* **Instructions for the task**: Each line of the data below must be given again exactly as written.
- - - - -
/-! ## Verbs -/

/-- A command with a verb and its arguments; an unknown verb is answered NO VERB (R174). -/
def commandOf (snd : Sender) (verb : String) (args : List String) : State → Answer :=
  match verb with
  | "RESTART" => cmdRestart snd args
  | "LAMPON" => cmdLampon snd args
  | "LAMPOFF" => cmdLampoff snd args
  | "INSTALL" => cmdInstall snd args
  | "REPLACE" => cmdReplace snd args
  | "REMOVE" => cmdRemove snd args
  | "REVIVE" => cmdRevive snd args
  | "LAMPINFO" => cmdLampinfo snd args
  | "MODE" => cmdMode snd args
  | "MODEINFO" => cmdModeinfo snd args
  | "HEATINFO" => cmdHeatinfo snd args
  | "PORTINFO" => cmdPortinfo snd args
  | "PROFILE" => cmdProfile snd args
  | "UNPROFILE" => cmdUnprofile snd args
  | "TRIM" => cmdTrim snd args
  | "PROFINFO" => cmdProfinfo snd args
  | "SOURCE" => cmdSource snd args
  | "NUDGE" => cmdNudge snd args
  | "LIMITS" => cmdLimits snd args
  | "GEOINFO" => cmdGeoinfo snd args
  | "SETCLOCK" => cmdSetclock snd args
  | "CLOCK" => cmdClock snd args
  | "BOOK" => cmdBook snd args
  | "REBOOK" => cmdRebook snd args
  | "UNBOOK" => cmdUnbook snd args
  | "SKIP" => cmdSkip snd args
  | "UNSKIP" => cmdUnskip snd args
  | "BOOKINFO" => cmdBookinfo snd args
  | "BOOKLIST" => cmdBooklist snd args
  | "EXTEND" => cmdExtend snd args
  | "ENDNOW" => cmdEndnow snd args
  | "OCCINFO" => cmdOccinfo snd args
  | "RELOCK" => cmdRelock snd args
  | "UNLOCK" => cmdUnlock snd args
  | "ATTEMPTS" => cmdAttempts snd args
  | "SETCODE" => cmdSetcode snd args
  | "DELCODE" => cmdDelcode snd args
  | "SETMASTER" => cmdSetmaster snd args
  | "FREEZE" => cmdFreeze snd args
  | "LOCKINFO" => cmdLockinfo snd args
  | "FILTER" => cmdFilter snd args
  | "MASK" => cmdMask snd args
  | "LINEINFO" => cmdLineinfo snd args
  | "CLEARFAULT" => cmdClearfault snd args
  | "FAULTS" => cmdFaults snd args
  | "STATUS" => cmdStatus snd args
  | "MUTE" =>
    match args with
    | ["ON"] => cmdMute true snd
    | ["OFF"] => cmdMute false snd
    | _ => fun s => if below snd .presenter then no "CLASS" s else no "ARGS" s
  | "MAINT" =>
    match args with
    | ["ON"] => cmdMaintOn snd
    | ["OFF"] => cmdMaintOff snd
    | _ => fun s => if below snd .facility then no "CLASS" s else no "ARGS" s
  | "CEILING" =>
    match args with
    | ["CLEARTEMP"] => cmdCeilingCleartemp snd
    | [m, "PERSIST"] => cmdCeilingPersist snd [m]
    | [m, "TEMP"] => cmdCeilingTemp snd [m]
    | _ => fun s => if below snd .facility then no "CLASS" s else no "ARGS" s
  | "SETTING" =>
    match args with
    | [] => cmdSettingQuery snd []
    | k :: rest =>
      match parseSetting k with
      | some .address => cmdAddress snd rest
      | some .plan => cmdPlan snd rest
      | some .mount => cmdMount snd rest
      | some .defmode => cmdDefmode snd rest
      | some .condint => cmdCondint snd rest
      | some .autoscan => cmdAutoscan snd rest
      | some .prewarm => cmdPrewarm snd rest
      | some .grace => cmdGrace snd rest
      | some .idle => cmdIdle snd rest
      | some .idlelock => cmdIdlelock snd rest
      | none => fun s => no "ARGS" s
  | _ => fun s => no "VERB" s

/-- The verbs of the lamps, the wear records, the modes and the heat (chapters 1 to 4). -/
def lampVerbs : List String :=
  ["LAMPON", "LAMPOFF", "INSTALL", "REPLACE", "REMOVE", "REVIVE", "LAMPINFO", "MODE", "MODEINFO", "HEATINFO", "CEILING"]

/-- The verbs of the ports, the selector and the picture (chapters 5 to 7). -/
def pictureVerbs : List String :=
  ["PORTINFO", "PROFILE", "UNPROFILE", "TRIM", "PROFINFO", "SOURCE", "MUTE", "NUDGE", "LIMITS", "GEOINFO"]

/-- The verbs of the room schedule (chapters 8 and 9). -/
def roomVerbs : List String :=
  ["SETCLOCK", "CLOCK", "BOOK", "REBOOK", "UNBOOK", "SKIP", "UNSKIP", "BOOKINFO", "BOOKLIST", "EXTEND", "ENDNOW", "OCCINFO"]

/-- The verbs of the lockout and the codes (chapter 10). -/
def lockVerbs : List String :=
  ["RELOCK", "UNLOCK", "ATTEMPTS", "SETCODE", "DELCODE", "SETMASTER", "FREEZE", "LOCKINFO", "MAINT"]

/-- The verbs of the line, the faults and the settings (chapters 11 and 12). -/
def lineVerbs : List String := ["FILTER", "MASK", "LINEINFO", "CLEARFAULT", "FAULTS", "STATUS", "SETTING", "RESTART"]

/-- The verbs of the manual. -/
def verbs : List String := lampVerbs ++ pictureVerbs ++ roomVerbs ++ lockVerbs ++ lineVerbs

/-- A taken body is judged: its verb first, then its spaces, then its own rule (R174). -/
def runBody (snd : Sender) (words : List String) (s : State) : Answer :=
  match words with
  | [] => no "VERB" s
  | v :: args => if v ∈ verbs then judge words (commandOf snd v args) s else no "VERB" s

/-- A frame that is taken: at once, or after the reply before it has begun (R174). -/
def takeBody (snd : Sender) (words : List String) (s : State) : State :=
  if portBusy s snd.port then modChan snd.port (fun c => { c with inbox := c.inbox ++ [(snd, words)] }) s
  else answer snd (runBody snd words s)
- - - - -
* **Problem solution**:
/-! ## Verbs -/

/-- A command with a verb and its arguments; an unknown verb is answered NO VERB (R174). -/
def commandOf (snd : Sender) (verb : String) (args : List String) : State → Answer :=
  match verb with
  | "RESTART" => cmdRestart snd args
  | "LAMPON" => cmdLampon snd args
  | "LAMPOFF" => cmdLampoff snd args
  | "INSTALL" => cmdInstall snd args
  | "REPLACE" => cmdReplace snd args
  | "REMOVE" => cmdRemove snd args
  | "REVIVE" => cmdRevive snd args
  | "LAMPINFO" => cmdLampinfo snd args
  | "MODE" => cmdMode snd args
  | "MODEINFO" => cmdModeinfo snd args
  | "HEATINFO" => cmdHeatinfo snd args
  | "PORTINFO" => cmdPortinfo snd args
  | "PROFILE" => cmdProfile snd args
  | "UNPROFILE" => cmdUnprofile snd args
  | "TRIM" => cmdTrim snd args
  | "PROFINFO" => cmdProfinfo snd args
  | "SOURCE" => cmdSource snd args
  | "NUDGE" => cmdNudge snd args
  | "LIMITS" => cmdLimits snd args
  | "GEOINFO" => cmdGeoinfo snd args
  | "SETCLOCK" => cmdSetclock snd args
  | "CLOCK" => cmdClock snd args
  | "BOOK" => cmdBook snd args
  | "REBOOK" => cmdRebook snd args
  | "UNBOOK" => cmdUnbook snd args
  | "SKIP" => cmdSkip snd args
  | "UNSKIP" => cmdUnskip snd args
  | "BOOKINFO" => cmdBookinfo snd args
  | "BOOKLIST" => cmdBooklist snd args
  | "EXTEND" => cmdExtend snd args
  | "ENDNOW" => cmdEndnow snd args
  | "OCCINFO" => cmdOccinfo snd args
  | "RELOCK" => cmdRelock snd args
  | "UNLOCK" => cmdUnlock snd args
  | "ATTEMPTS" => cmdAttempts snd args
  | "SETCODE" => cmdSetcode snd args
  | "DELCODE" => cmdDelcode snd args
  | "SETMASTER" => cmdSetmaster snd args
  | "FREEZE" => cmdFreeze snd args
  | "LOCKINFO" => cmdLockinfo snd args
  | "FILTER" => cmdFilter snd args
  | "MASK" => cmdMask snd args
  | "LINEINFO" => cmdLineinfo snd args
  | "CLEARFAULT" => cmdClearfault snd args
  | "FAULTS" => cmdFaults snd args
  | "STATUS" => cmdStatus snd args
  | "MUTE" =>
    match args with
    | ["ON"] => cmdMute true snd
    | ["OFF"] => cmdMute false snd
    | _ => fun s => if below snd .presenter then no "CLASS" s else no "ARGS" s
  | "MAINT" =>
    match args with
    | ["ON"] => cmdMaintOn snd
    | ["OFF"] => cmdMaintOff snd
    | _ => fun s => if below snd .facility then no "CLASS" s else no "ARGS" s
  | "CEILING" =>
    match args with
    | ["CLEARTEMP"] => cmdCeilingCleartemp snd
    | [m, "PERSIST"] => cmdCeilingPersist snd [m]
    | [m, "TEMP"] => cmdCeilingTemp snd [m]
    | _ => fun s => if below snd .facility then no "CLASS" s else no "ARGS" s
  | "SETTING" =>
    match args with
    | [] => cmdSettingQuery snd []
    | k :: rest =>
      match parseSetting k with
      | some .address => cmdAddress snd rest
      | some .plan => cmdPlan snd rest
      | some .mount => cmdMount snd rest
      | some .defmode => cmdDefmode snd rest
      | some .condint => cmdCondint snd rest
      | some .autoscan => cmdAutoscan snd rest
      | some .prewarm => cmdPrewarm snd rest
      | some .grace => cmdGrace snd rest
      | some .idle => cmdIdle snd rest
      | some .idlelock => cmdIdlelock snd rest
      | none => fun s => no "ARGS" s
  | _ => fun s => no "VERB" s

/-- The verbs of the lamps, the wear records, the modes and the heat (chapters 1 to 4). -/
def lampVerbs : List String :=
  ["LAMPON", "LAMPOFF", "INSTALL", "REPLACE", "REMOVE", "REVIVE", "LAMPINFO", "MODE", "MODEINFO", "HEATINFO", "CEILING"]

/-- The verbs of the ports, the selector and the picture (chapters 5 to 7). -/
def pictureVerbs : List String :=
  ["PORTINFO", "PROFILE", "UNPROFILE", "TRIM", "PROFINFO", "SOURCE", "MUTE", "NUDGE", "LIMITS", "GEOINFO"]

/-- The verbs of the room schedule (chapters 8 and 9). -/
def roomVerbs : List String :=
  ["SETCLOCK", "CLOCK", "BOOK", "REBOOK", "UNBOOK", "SKIP", "UNSKIP", "BOOKINFO", "BOOKLIST", "EXTEND", "ENDNOW", "OCCINFO"]

/-- The verbs of the lockout and the codes (chapter 10). -/
def lockVerbs : List String :=
  ["RELOCK", "UNLOCK", "ATTEMPTS", "SETCODE", "DELCODE", "SETMASTER", "FREEZE", "LOCKINFO", "MAINT"]

/-- The verbs of the line, the faults and the settings (chapters 11 and 12). -/
def lineVerbs : List String := ["FILTER", "MASK", "LINEINFO", "CLEARFAULT", "FAULTS", "STATUS", "SETTING", "RESTART"]

/-- The verbs of the manual. -/
def verbs : List String := lampVerbs ++ pictureVerbs ++ roomVerbs ++ lockVerbs ++ lineVerbs

/-- A taken body is judged: its verb first, then its spaces, then its own rule (R174). -/
def runBody (snd : Sender) (words : List String) (s : State) : Answer :=
  match words with
  | [] => no "VERB" s
  | v :: args => if v ∈ verbs then judge words (commandOf snd v args) s else no "VERB" s

/-- A frame that is taken: at once, or after the reply before it has begun (R174). -/
def takeBody (snd : Sender) (words : List String) (s : State) : State :=
  if portBusy s snd.port then modChan snd.port (fun c => { c with inbox := c.inbox ++ [(snd, words)] }) s
  else answer snd (runBody snd words s)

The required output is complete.